━━━ Record set ━━━
theorem stageFrame_ev {m : Nat} {z0 : State} {p : Nat} {f : RxFrame} {s : State} (hm : Within 0x84100 m)
    (hev : Evolves m z0 s) :
    Evolves m z0 (stageFrame p f s) := by
  unfold stageFrame
  repeat' first
    | intro _ | with_reducible assumption | with_reducible apply Evolves.ite
    | with_reducible apply modPort_ev (hm.of (by decide)) | with_reducible apply acceptCount_ev (hm.of (by decide))
    | split | (dsimp only; split)

theorem filterFrame_ev {m : Nat} {z0 : State} {p len : Nat} {s : State} (hm : Within 0x80100 m)
    (hev : Evolves m z0 s) :
    Evolves m z0 (filterFrame p len s) := by
  unfold filterFrame
  repeat' first
    | intro _ | with_reducible assumption | with_reducible apply Evolves.ite
    | with_reducible apply countPort_ev (hm.of (by decide)) | with_reducible apply acceptCount_ev (hm.of (by decide))
    | split | (dsimp only; split)

theorem receiveChecks_ev {m : Nat} {z0 : State} {p : Nat} {f : RxFrame} {enter : State → State} {s : State} (hm : Within 0x84100 m) (h_enter : ∀ v, Evolves m z0 v → Evolves m z0 (enter v))
    (hev : Evolves m z0 s) : Evolves m z0 (receiveChecks p f enter s) := by
  unfold receiveChecks
  repeat' first
    | intro _ | with_reducible assumption | with_reducible apply Evolves.ite | apply h_enter
    | with_reducible apply countPort_ev (hm.of (by decide)) | with_reducible apply bwCount_ev (hm.of (by decide))
    | with_reducible apply macControlReceive_ev (hm.of (by decide)) | split | (dsimp only; split)

theorem macReceive_ev {m : Nat} {z0 : State} {p : Nat} {f : RxFrame} {s : State} (hm : Within 0x84100 m)
    (hev : Evolves m z0 s) :
    Evolves m z0 (macReceive p f s) := by
  unfold macReceive
  repeat' first
    | intro _ | with_reducible assumption | with_reducible apply Evolves.ite
    | with_reducible apply stageFrame_ev (hm.of (by decide)) | with_reducible apply filterFrame_ev (hm.of (by decide))
    | with_reducible apply receiveChecks_ev (hm.of (by decide)) | split | (dsimp only; split)

theorem leaves_ev {m : Nat} {z0 : State} {p : Nat} {bytes : List Byte} {s : State} (hm : Within 0x400c4582 m)
    (hev : Evolves m z0 s) :
    Evolves m z0 (leaves p bytes s) := by
  unfold leaves
  repeat' first
    | intro _ | with_reducible assumption | with_reducible apply Evolves.ite
    | with_reducible apply modPort_ev (hm.of (by decide)) | with_reducible apply waitUntil_ev (hm.of (by decide))
    | with_reducible apply macReceive_ev (hm.of (by decide)) | split | (dsimp only; split)

theorem macControlSendEffect_ev {m : Nat} {z0 : State} {p : Nat} {s0 : State} (hm : Within 0x400c4582 m)
    (hev : Evolves m z0 s0) :
    Evolves m z0 (macControlSendEffect p s0) := by
  unfold macControlSendEffect
  repeat' first
    | intro _ | with_reducible assumption | with_reducible apply Evolves.ite
    | with_reducible apply modPort_ev (hm.of (by decide)) | with_reducible apply waitUntil_ev (hm.of (by decide))
    | with_reducible apply countPort_ev (hm.of (by decide)) | with_reducible apply bwCount_ev (hm.of (by decide))
    | with_reducible apply leaves_ev (hm.of (by decide)) | split | (dsimp only; split)

theorem pfcRefreshEffect_ev {m : Nat} {z0 : State} {p : Nat} {s : State} (hm : Within 0x400c4582 m)
    (hev : Evolves m z0 s) :
    Evolves m z0 (pfcRefreshEffect p s) := by
  unfold pfcRefreshEffect
  repeat' first
    | intro _ | with_reducible assumption | with_reducible apply Evolves.ite
    | with_reducible apply modPort_ev (hm.of (by decide)) | with_reducible apply waitUntil_ev (hm.of (by decide))
    | with_reducible apply forEach_ev | with_reducible apply Evolves.foldl | split | (dsimp only; split)

theorem egressCopyEffect_ev {m : Nat} {z0 : State} {p : Nat} {ecc : EccHit} {s : State} (hm : Within 0x4485d24 m)
    (hev : Evolves m z0 s) :
    Evolves m z0 (egressCopyEffect p ecc s) := by
  unfold egressCopyEffect
  repeat' first
    | intro _ | with_reducible assumption | with_reducible apply Evolves.ite
    | with_reducible apply modPort_ev (hm.of (by decide)) | with_reducible apply release_ev (hm.of (by decide))
    | with_reducible apply setClassQueue_ev (hm.of (by decide)) | with_reducible apply modEntry_ev (hm.of (by decide))
    | with_reducible apply finishOrigin_ev (hm.of (by decide)) | with_reducible apply cellError_ev (hm.of (by decide))
    | with_reducible apply cellsCorrected_ev (hm.of (by decide))
    | with_reducible apply countRxEcc_ev (hm.of (by decide)) | split | (dsimp only; split)

theorem startFrame_ev {m : Nat} {z0 : State} {p : Nat} {f : Staged} {base : Nat} {s : State} (hm : Within 0x4404 m)
    (hev : Evolves m z0 s) :
    Evolves m z0 (startFrame p f base s) := by
  unfold startFrame
  repeat' first
    | intro _ | with_reducible assumption | with_reducible apply Evolves.ite
    | with_reducible apply drawn_ev (hm.of (by decide)) | with_reducible apply modPort_ev (hm.of (by decide))
    | with_reducible apply modEntry_ev (hm.of (by decide)) | split | (dsimp only; split)

theorem readStaged_ev {m : Nat} {z0 : State} {p : Nat} {f : Staged} {base : Nat} {ecc : EccHit} {s : State} (hm : Within 0x4484d24 m)
    (hev : Evolves m z0 s) :
    Evolves m z0 (readStaged p f base ecc s) := by
  unfold readStaged
  repeat' first
    | intro _ | with_reducible assumption | with_reducible apply Evolves.ite
    | with_reducible apply modPort_ev (hm.of (by decide)) | with_reducible apply setMFault_ev (hm.of (by decide))
    | with_reducible apply countPort_ev (hm.of (by decide)) | with_reducible apply endStaged_ev (hm.of (by decide))
    | with_reducible apply startFrame_ev (hm.of (by decide)) | split | (dsimp only; split)

theorem cutFrame_ev {m : Nat} {z0 : State} {p : Nat} {s : State} (hm : Within 0x4000 m) (hev : Evolves m z0 s) :
    Evolves m z0 (cutFrame p s) := by
  unfold cutFrame
  repeat' first
    | intro _ | with_reducible assumption | with_reducible apply Evolves.ite
    | with_reducible apply modPort_ev (hm.of (by decide)) | split | (dsimp only; split)
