-- ==== Sys2Proof/Laws/EvolveMedium.lean ====
section
/-! SUPPORT. What every operation of Machine/Medium.lean may change, and the promises it keeps (Evolves). -/

set_option Elab.async false

set_option linter.unusedTactic false
set_option linter.unreachableTactic false

namespace Sys2Proof.Machine

theorem discover_ev {m : Nat} {z0 : State} {c : Cartridge} {g : Geometry} {format : Bool} {s : State} (hm : Within 0x2400080 m)
    (hev : Evolves m z0 s) :
    Evolves m z0 (discover c g format s) := by
  unfold discover
  repeat' first
    | intro _ | with_reducible assumption | with_reducible apply Evolves.ite
    | with_reducible apply setPw_ev (hm.of (by decide)) | with_reducible apply nandIssue_ev (hm.of (by decide))
    | with_reducible refine modStore_ev (hm.of (by decide)) (fun _ => ⟨rfl, rfl, rfl⟩) ?_
    | with_reducible refine modStore_ev (hm.of (by decide)) (fun _ => by split <;> exact ⟨rfl, rfl, rfl⟩) ?_ | split
    | (dsimp only; split) | with_reducible refine Evolves.set_canopy (hm.bit (by decide)) ?_

theorem clearMedium_ev {m : Nat} {z0 : State} {s : State} (hm : Within 0x2000000 m) (hev : Evolves m z0 s) :
    Evolves m z0 (clearMedium s) := by
  unfold clearMedium
  repeat' first
    | intro _ | with_reducible assumption | with_reducible apply Evolves.ite
    | with_reducible refine modStore_ev (hm.of (by decide)) (fun _ => ⟨rfl, rfl, rfl⟩) ?_
    | with_reducible refine modStore_ev (hm.of (by decide)) (fun _ => by split <;> exact ⟨rfl, rfl, rfl⟩) ?_ | split
    | (dsimp only; split)

theorem loadSegments_ev {m : Nat} {z0 : State} {fs : List FoundSegment} {fresh : List Nat} {s : State} (hm : Within 0x2000000 m)
    (hev : Evolves m z0 s) : Evolves m z0 (loadSegments fs fresh s) := by
  unfold loadSegments
  extract_lets segs
  refine forAll_ev _ _ (fun k v hv => ?_) (modStore_ev (hm.of (by decide)) (fun _ => ⟨rfl, rfl, rfl⟩) hev)
  split
  · exact hv
  · exact modStream_ev (hm.of (by decide)) hv

theorem powerFrom_ev {m : Nat} {z0 : State} {n : Nat} {s : State} (hm : Within 0x2000000 m) (hev : Evolves m z0 s) :
    Evolves m z0 (powerFrom n s) := by
  unfold powerFrom
  repeat' first
    | intro _ | with_reducible assumption | with_reducible apply Evolves.ite
    | with_reducible refine modStore_ev (hm.of (by decide)) (fun _ => ⟨rfl, rfl, rfl⟩) ?_
    | with_reducible refine modStore_ev (hm.of (by decide)) (fun _ => by split <;> exact ⟨rfl, rfl, rfl⟩) ?_ | split
    | (dsimp only; split)

theorem recordTime_ev {m : Nat} {z0 : State} {s : State} (hm : Within 0x2000000 m) (hev : Evolves m z0 s) :
    Evolves m z0 (recordTime s) := by
  unfold recordTime
  repeat' first
    | intro _ | with_reducible assumption | with_reducible apply Evolves.ite
    | with_reducible apply modJournal_ev (hm.of (by decide)) | split | (dsimp only; split)

theorem completeMount_ev {m : Nat} {z0 : State} {g : Geometry} {j : Journal} {c : Cartridge} {s : State} (hm : Within 0x2000180 m)
    (hev : Evolves m z0 s) : Evolves m z0 (completeMount g j c s) := by
  unfold completeMount
  extract_lets bs s1 s2
  have h1 : Evolves m z0 s1 := powerFrom_ev (hm.of (by decide))
    (Evolves.set_store (hm.bit (by decide)) (fun _ => Memory.wf_cellsWrite _ _ _ _ rfl) (fun _ h => h) (fun h => h) hev)
  have h2 : Evolves m z0 s2 := setPw_ev (hm.of (by decide)) (putHealth_ev (hm.of (by decide)) h1)
  exact capReview_ev (hm.of (by decide))
    (modStore_ev (hm.of (by decide)) (fun _ => ⟨rfl, rfl, rfl⟩) (loadSegments_ev (hm.of (by decide)) h2))

theorem mountFail_ev {m : Nat} {z0 : State} {err : Nat} {command : Bool} {s : State} (hm : Within 0x2400180 m)
    (hev : Evolves m z0 s) :
    Evolves m z0 (mountFail err command s) := by
  unfold mountFail
  repeat' first
    | intro _ | with_reducible assumption | with_reducible apply Evolves.ite
    | with_reducible apply raise_ev (hm.of (by decide)) | with_reducible apply storeGone_ev (hm.of (by decide))
    | with_reducible apply clearMedium_ev (hm.of (by decide))
    | with_reducible refine modStore_ev (hm.of (by decide)) (fun _ => ⟨rfl, rfl, rfl⟩) ?_
    | with_reducible refine modStore_ev (hm.of (by decide)) (fun _ => by split <;> exact ⟨rfl, rfl, rfl⟩) ?_ | split
    | (dsimp only; split)

theorem mountApply_ev {m : Nat} {z0 : State} {d : Discovery} {command : Bool} {s : State} (hm : Within 0x2400180 m)
    (hev : Evolves m z0 s) :
    Evolves m z0 (mountApply d command s) := by
  unfold mountApply
  repeat' first
    | intro _ | with_reducible assumption | with_reducible apply Evolves.ite
    | with_reducible apply setPw_ev (hm.of (by decide)) | with_reducible apply ageCatchUp_ev (hm.of (by decide))
    | with_reducible apply nandIssue_ev (hm.of (by decide)) | with_reducible apply storeGone_ev (hm.of (by decide))
    | with_reducible apply discover_ev (hm.of (by decide)) | with_reducible apply clearMedium_ev (hm.of (by decide))
    | with_reducible apply recordTime_ev (hm.of (by decide))
    | with_reducible apply completeMount_ev (hm.of (by decide))
    | with_reducible apply mountFail_ev (hm.of (by decide))
    | with_reducible refine modStore_ev (hm.of (by decide)) (fun _ => ⟨rfl, rfl, rfl⟩) ?_
    | with_reducible refine modStore_ev (hm.of (by decide)) (fun _ => by split <;> exact ⟨rfl, rfl, rfl⟩) ?_ | split
    | (dsimp only; split)

theorem streamsReturn_ev {m : Nat} {z0 : State} {former : Tab Stream} {s : State} (hm : Within 0x2000100 m)
    (hev : Evolves m z0 s) :
    Evolves m z0 (streamsReturn former s) := by
  unfold streamsReturn
  repeat' first
    | intro _ | with_reducible assumption | with_reducible apply Evolves.ite
    | with_reducible apply modStream_ev (hm.of (by decide)) | with_reducible apply capReview_ev (hm.of (by decide))
    | with_reducible apply forEach_ev | split | (dsimp only; split)

theorem mediumMountEffect_ev {m : Nat} {z0 : State} {d : Discovery} {s : State} (hm : Within 0x12400180 m)
    (hev : Evolves m z0 s) :
    Evolves m z0 (mediumMountEffect d s) := by
  unfold mediumMountEffect
  repeat' first
    | intro _ | with_reducible assumption | with_reducible apply Evolves.ite
    | with_reducible apply mountApply_ev (hm.of (by decide))
    | with_reducible apply streamsReturn_ev (hm.of (by decide)) | split | (dsimp only; split)
    | with_reducible refine Evolves.set_power (hm.bit (by decide)) ?_

theorem presencePollEffect_ev {m : Nat} {z0 : State} {signature : Bool} {s : State} (hm : Within 0x424c4582 m)
    (hev : Evolves m z0 s) :
    Evolves m z0 (presencePollEffect signature s) := by
  unfold presencePollEffect
  repeat' first
    | intro _ | with_reducible assumption | with_reducible apply Evolves.ite
    | with_reducible apply waitUntil_ev (hm.of (by decide)) | with_reducible apply nandIssue_ev (hm.of (by decide))
    | with_reducible apply storeGone_ev (hm.of (by decide)) | with_reducible apply storeCut_ev (hm.of (by decide))
    | with_reducible apply clearMedium_ev (hm.of (by decide))
    | with_reducible refine modStore_ev (hm.of (by decide)) (fun _ => ⟨rfl, rfl, rfl⟩) ?_
    | with_reducible refine modStore_ev (hm.of (by decide)) (fun _ => by split <;> exact ⟨rfl, rfl, rfl⟩) ?_ | split
    | (dsimp only; split)
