-- ==== Sys2Proof/Laws/EvolveTenure.lean ====
section
/-! SUPPORT. What every operation of Machine/Tenure.lean may change, and the promises it keeps (Evolves). -/

set_option Elab.async false

set_option linter.unusedTactic false
set_option linter.unreachableTactic false

namespace Sys2Proof.Machine

theorem modBus_ev {m : Nat} {z0 : State} {f : Bus → Bus} {s : State} (hm : Within 0x8 m)
    (hf : ∀ x, (∀ m, x.grant = some m → m < 5) → ∀ m, (f x).grant = some m → m < 5) (h : Evolves m z0 s) :
    Evolves m z0 (modBus f s) := Evolves.bus f (hm.bit (by decide)) hf h

theorem nextMaster_lt {s : State} {m : Nat} (h : nextMaster s = some m) : m < 5 := by
  unfold nextMaster at h
  split at h
  · split at h
    · cases h; decide
    · have := List.mem_of_find?_eq_some h
      simp only [List.mem_map, List.mem_range] at this
      obtain ⟨i, _, rfl⟩ := this
      omega
  · have := List.mem_of_find?_eq_some h
    simp only [List.mem_map, List.mem_range] at this
    obtain ⟨i, _, rfl⟩ := this
    omega

theorem arbitrate_ev {m : Nat} {z0 : State} {s : State} (hm : Within 0x8 m) (hev : Evolves m z0 s) : Evolves m z0 (arbitrate s) := by
  unfold arbitrate
  refine Evolves.ite hev ?_
  split
  · exact hev
  · next k hn =>
    refine modBus_ev (hm.of (by decide)) (fun x _ k hk => ?_) hev
    cases hk
    exact nextMaster_lt hn

theorem dropGrant_ev {m : Nat} {z0 : State} {s : State} (hm : Within 0x8 m) (hev : Evolves m z0 s) :
    Evolves m z0 (dropGrant s) := by
  unfold dropGrant
  repeat' first
    | intro _ | with_reducible assumption | with_reducible apply Evolves.ite
    | with_reducible apply arbitrate_ev (hm.of (by decide))
    | with_reducible refine modBus_ev (hm.of (by decide)) (fun _ h => h) ?_
    | with_reducible refine modBus_ev (hm.of (by decide)) (fun _ _ _ h => nomatch h) ?_ | split | (dsimp only; split)

theorem revoke_ev {m : Nat} {z0 : State} {m' : Nat} {heldStrobe : Bool} {s : State} (hm : Within 0x4585fa8 m)
    (hev : Evolves m z0 s) :
    Evolves m z0 (revoke m' heldStrobe s) := by
  unfold revoke
  repeat' first
    | intro _ | with_reducible assumption | with_reducible apply Evolves.ite
    | with_reducible apply bumpParam_ev (hm.of (by decide)) | with_reducible apply setMFault_ev (hm.of (by decide))
    | with_reducible apply tenantFault_ev (hm.of (by decide)) | with_reducible apply dropGrant_ev (hm.of (by decide))
    | with_reducible refine modBus_ev (hm.of (by decide)) (fun _ h => h) ?_
    | with_reducible refine modBus_ev (hm.of (by decide)) (fun _ _ _ h => nomatch h) ?_ | split | (dsimp only; split)

theorem disableMaster_ev {m : Nat} {z0 : State} {m' : Nat} {s : State} (hm : Within 0x8 m) (hev : Evolves m z0 s) :
    Evolves m z0 (disableMaster m' s) := by
  unfold disableMaster
  repeat' first
    | intro _ | with_reducible assumption | with_reducible apply Evolves.ite
    | with_reducible apply dropGrant_ev (hm.of (by decide))
    | with_reducible refine modBus_ev (hm.of (by decide)) (fun _ h => h) ?_
    | with_reducible refine modBus_ev (hm.of (by decide)) (fun _ _ _ h => nomatch h) ?_ | split | (dsimp only; split)

end Sys2Proof.Machine
end

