-- ==== Sys2Proof/Laws/EvolveSelfTest.lean ====
section
/-! SUPPORT. What every operation of Machine/SelfTest.lean may change, and the promises it keeps (Evolves). -/

set_option Elab.async false

set_option linter.unusedTactic false
set_option linter.unreachableTactic false

namespace Sys2Proof.Machine

theorem modSafety_ev {m : Nat} {z0 : State} {f : Safety → Safety} {s : State} (hm : Within 0x4000000 m)
    (hev : Evolves m z0 s) :
    Evolves m z0 (modSafety f s) := by
  unfold modSafety
  repeat' first
    | intro _ | with_reducible assumption | with_reducible apply Evolves.ite | split | (dsimp only; split)
    | with_reducible refine Evolves.set_safety (hm.bit (by decide)) ?_

theorem safetySets_ev {m : Nat} {z0 : State} {was : Bool} {f : Safety → Safety} {s : State} (hm : Within 0x4000100 m)
    (hev : Evolves m z0 s) :
    Evolves m z0 (safetySets was f s) := by
  unfold safetySets
  repeat' first
    | intro _ | with_reducible assumption | with_reducible apply Evolves.ite
    | with_reducible apply raise_ev (hm.of (by decide)) | with_reducible apply modSafety_ev (hm.of (by decide))
    | split | (dsimp only; split)

theorem reportTest_ev {m : Nat} {z0 : State} {c i : Nat} {s : State} (hm : Within 0x4000120 m)
    (hev : Evolves m z0 s) :
    Evolves m z0 (reportTest c i s) := by
  unfold reportTest
  repeat' first
    | intro _ | with_reducible assumption | with_reducible apply Evolves.ite
    | with_reducible apply setMFault_ev (hm.of (by decide)) | with_reducible apply safetySets_ev (hm.of (by decide))
    | split | (dsimp only; split)

theorem failTest_ev {m : Nat} {z0 : State} {c i : Nat} {s : State} (hm : Within 0x2efadfb4 m) (hev : Evolves m z0 s) :
    Evolves m z0 (failTest c i s) := by
  unfold failTest
  repeat' first
    | intro _ | with_reducible assumption | with_reducible apply Evolves.ite
    | with_reducible apply fenceSelf_ev (hm.of (by decide)) | with_reducible apply enterSafe_ev (hm.of (by decide))
    | with_reducible apply reportTest_ev (hm.of (by decide)) | split | (dsimp only; split)

theorem setMisses_ev {m : Nat} {z0 : State} {c n : Nat} {s : State} (hm : Within 0x4000000 m) (hev : Evolves m z0 s) :
    Evolves m z0 (setMisses c n s) := by
  unfold setMisses
  repeat' first
    | intro _ | with_reducible assumption | with_reducible apply Evolves.ite
    | with_reducible apply modSafety_ev (hm.of (by decide)) | split | (dsimp only; split)

theorem testStrike_ev {m : Nat} {z0 : State} {cell : Nat} {s : State} (hm : Within 0x4000120 m)
    (hev : Evolves m z0 s) :
    Evolves m z0 (testStrike cell s) := by
  unfold testStrike
  repeat' first
    | intro _ | with_reducible assumption | with_reducible apply Evolves.ite
    | with_reducible apply setMFault_ev (hm.of (by decide)) | split | (dsimp only; split)

theorem testTurn_ev {m : Nat} {z0 : State} {c i : Nat} {s : State} (hm : Within 0x440c4582 m) (hev : Evolves m z0 s) :
    Evolves m z0 (testTurn c i s) := by
  unfold testTurn
  repeat' first
    | intro _ | with_reducible assumption | with_reducible apply Evolves.ite
    | with_reducible apply waitUntil_ev (hm.of (by decide)) | with_reducible apply rollHalf_ev (hm.of (by decide))
    | with_reducible apply modSafety_ev (hm.of (by decide)) | split | (dsimp only; split)

theorem periodicTestEffect_ev {m : Nat} {z0 : State} {c i : Nat} {e : TestEnd} {s0 : State} (hm : Within 0x6efedfb6 m)
    (hev : Evolves m z0 s0) :
    Evolves m z0 (periodicTestEffect c i e s0) := by
  unfold periodicTestEffect
  repeat' first
    | intro _ | with_reducible assumption | with_reducible apply Evolves.ite
    | with_reducible apply perfAdd_ev (hm.of (by decide)) | with_reducible apply logFault_ev (hm.of (by decide))
    | with_reducible apply waitUntil_ev (hm.of (by decide)) | with_reducible apply safetySets_ev (hm.of (by decide))
    | with_reducible apply failTest_ev (hm.of (by decide)) | with_reducible apply setMisses_ev (hm.of (by decide))
    | with_reducible apply testStrike_ev (hm.of (by decide)) | with_reducible apply testTurn_ev (hm.of (by decide))
    | split | (dsimp only; split)

theorem detectorDisagreementEffect_ev {m : Nat} {z0 : State} {i : Nat} {s : State} (hm : Within 0x2efadfb4 m)
    (hev : Evolves m z0 s) :
    Evolves m z0 (detectorDisagreementEffect i s) := by
  unfold detectorDisagreementEffect
  repeat' first
    | intro _ | with_reducible assumption | with_reducible apply Evolves.ite
    | with_reducible apply failTest_ev (hm.of (by decide)) | split | (dsimp only; split)

theorem knownAnswerProbeEffect_ev {m : Nat} {z0 : State} {passed : Bool} {s : State} (hm : Within 0x2efadfb4 m)
    (hev : Evolves m z0 s) :
    Evolves m z0 (knownAnswerProbeEffect passed s) := by
  unfold knownAnswerProbeEffect
  repeat' first
    | intro _ | with_reducible assumption | with_reducible apply Evolves.ite
    | with_reducible apply setPw_ev (hm.of (by decide)) | with_reducible apply failTest_ev (hm.of (by decide)) | split
    | (dsimp only; split)

theorem sleepCounted_ev {m : Nat} {z0 : State} {s : State} (hm : Within 0x2000000 m) (hev : Evolves m z0 s) :
    Evolves m z0 (sleepCounted s) := by
  unfold sleepCounted
  repeat' first
    | intro _ | with_reducible assumption | with_reducible apply Evolves.ite
    | with_reducible apply ageCatchUp_ev (hm.of (by decide))
    | with_reducible refine modStore_ev (hm.of (by decide)) (fun _ => ⟨rfl, rfl, rfl⟩) ?_
    | with_reducible refine modStore_ev (hm.of (by decide)) (fun _ => by split <;> exact ⟨rfl, rfl, rfl⟩) ?_ | split
    | (dsimp only; split)

theorem wakeExit_ev {m : Nat} {z0 : State} {s0 : State} (hm : Within 0x1658dd90 m) (hev : Evolves m z0 s0) :
    Evolves m z0 (wakeExit s0) := by
  unfold wakeExit
  repeat' first
    | intro _ | with_reducible assumption | with_reducible apply Evolves.ite
    | with_reducible apply raise_ev (hm.of (by decide)) | with_reducible apply tenantResetEnd_ev (hm.of (by decide))
    | with_reducible apply laneReview_ev (hm.of (by decide)) | with_reducible apply trimApply_ev (hm.of (by decide))
    | with_reducible apply sleepCounted_ev (hm.of (by decide)) | with_reducible apply forAll_ev | split
    | (dsimp only; split) | with_reducible refine Evolves.set_power (hm.bit (by decide)) ?_
    | with_reducible refine Evolves.mk' ?_

theorem becomeReady_ev {m : Nat} {z0 : State} {s : State} (hm : Within 0x3658dd90 m) (hev : Evolves m z0 s) :
    Evolves m z0 (becomeReady s) := by
  unfold becomeReady
  repeat' first
    | intro _ | with_reducible assumption | with_reducible apply Evolves.ite
    | with_reducible apply wakeExit_ev (hm.of (by decide)) | split | (dsimp only; split)
    | with_reducible refine Evolves.set_start (hm.bit (by decide)) ?_

theorem selfCheckEndEffect_ev {m : Nat} {z0 : State} {failed : List (Nat × Nat)} {s : State} (hm : Within 0x3efadfb4 m)
    (hev : Evolves m z0 s) :
    Evolves m z0 (selfCheckEndEffect failed s) := by
  unfold selfCheckEndEffect
  repeat' first
    | intro _ | with_reducible assumption | with_reducible apply Evolves.ite
    | with_reducible apply setPw_ev (hm.of (by decide)) | with_reducible apply setWide_ev (hm.of (by decide))
    | with_reducible apply setMFault_ev (hm.of (by decide)) | with_reducible apply fenceNew_ev (hm.of (by decide))
    | with_reducible apply enterSafe_ev (hm.of (by decide)) | with_reducible apply safetySets_ev (hm.of (by decide))
    | with_reducible apply becomeReady_ev (hm.of (by decide)) | with_reducible apply Evolves.foldl | split
    | (dsimp only; split) | with_reducible refine Evolves.set_start (hm.bit (by decide)) ?_

theorem memoryInitialisationEndEffect_ev {m : Nat} {z0 : State} {s : State} (hm : Within 0x3658dd90 m)
    (hev : Evolves m z0 s) :
    Evolves m z0 (memoryInitialisationEndEffect s) := by
  unfold memoryInitialisationEndEffect
  repeat' first
    | intro _ | with_reducible assumption | with_reducible apply Evolves.ite
    | with_reducible apply becomeReady_ev (hm.of (by decide)) | split | (dsimp only; split)
    | with_reducible refine Evolves.set_start (hm.bit (by decide)) ?_

theorem watchdogService_ev {m : Nat} {z0 : State} {s : State} (hm : Within 0x4000000 m) (hev : Evolves m z0 s) :
    Evolves m z0 (watchdogService s) := by
  unfold watchdogService
  repeat' first
    | intro _ | with_reducible assumption | with_reducible apply Evolves.ite
    | with_reducible apply modSafety_ev (hm.of (by decide)) | split | (dsimp only; split)

theorem safetyCommand_ev {m : Nat} {z0 : State} {v : Nat} {s : State} (hm : Within 0x26585fa4 m)
    (hev : Evolves m z0 s) :
    Evolves m z0 (safetyCommand v s) := by
  unfold safetyCommand
  repeat' first
    | intro _ | with_reducible assumption | with_reducible apply Evolves.ite
    | with_reducible apply enterSafe_ev (hm.of (by decide))
    | with_reducible apply watchdogService_ev (hm.of (by decide)) | split | (dsimp only; split)

theorem safetyWatchdogExpiryEffect_ev {m : Nat} {z0 : State} {s : State} (hm : Within 0x665c5fa6 m)
    (hev : Evolves m z0 s) :
    Evolves m z0 (safetyWatchdogExpiryEffect s) := by
  unfold safetyWatchdogExpiryEffect
  repeat' first
    | intro _ | with_reducible assumption | with_reducible apply Evolves.ite
    | with_reducible apply wait_ev (hm.of (by decide)) | with_reducible apply safeFault_ev (hm.of (by decide)) | split
    | (dsimp only; split)

theorem handshakeTimeoutEffect_ev {m : Nat} {z0 : State} {a b : Nat} {s : State} (hm : Within 0x26585fa4 m)
    (hev : Evolves m z0 s) :
    Evolves m z0 (handshakeTimeoutEffect a b s) := by
  unfold handshakeTimeoutEffect
  repeat' first
    | intro _ | with_reducible assumption | with_reducible apply Evolves.ite
    | with_reducible apply handshakeFault_ev (hm.of (by decide)) | split | (dsimp only; split)

end Sys2Proof.Machine
end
━━━
> **Your instructions**
Go through the data above and copy each line in which "signature" appears.

> **Result of this task**
theorem presencePollEffect_ev {m : Nat} {z0 : State} {signature : Bool} {s : State} (hm : Within 0x424c4582 m)
    Evolves m z0 (presencePollEffect signature s) := by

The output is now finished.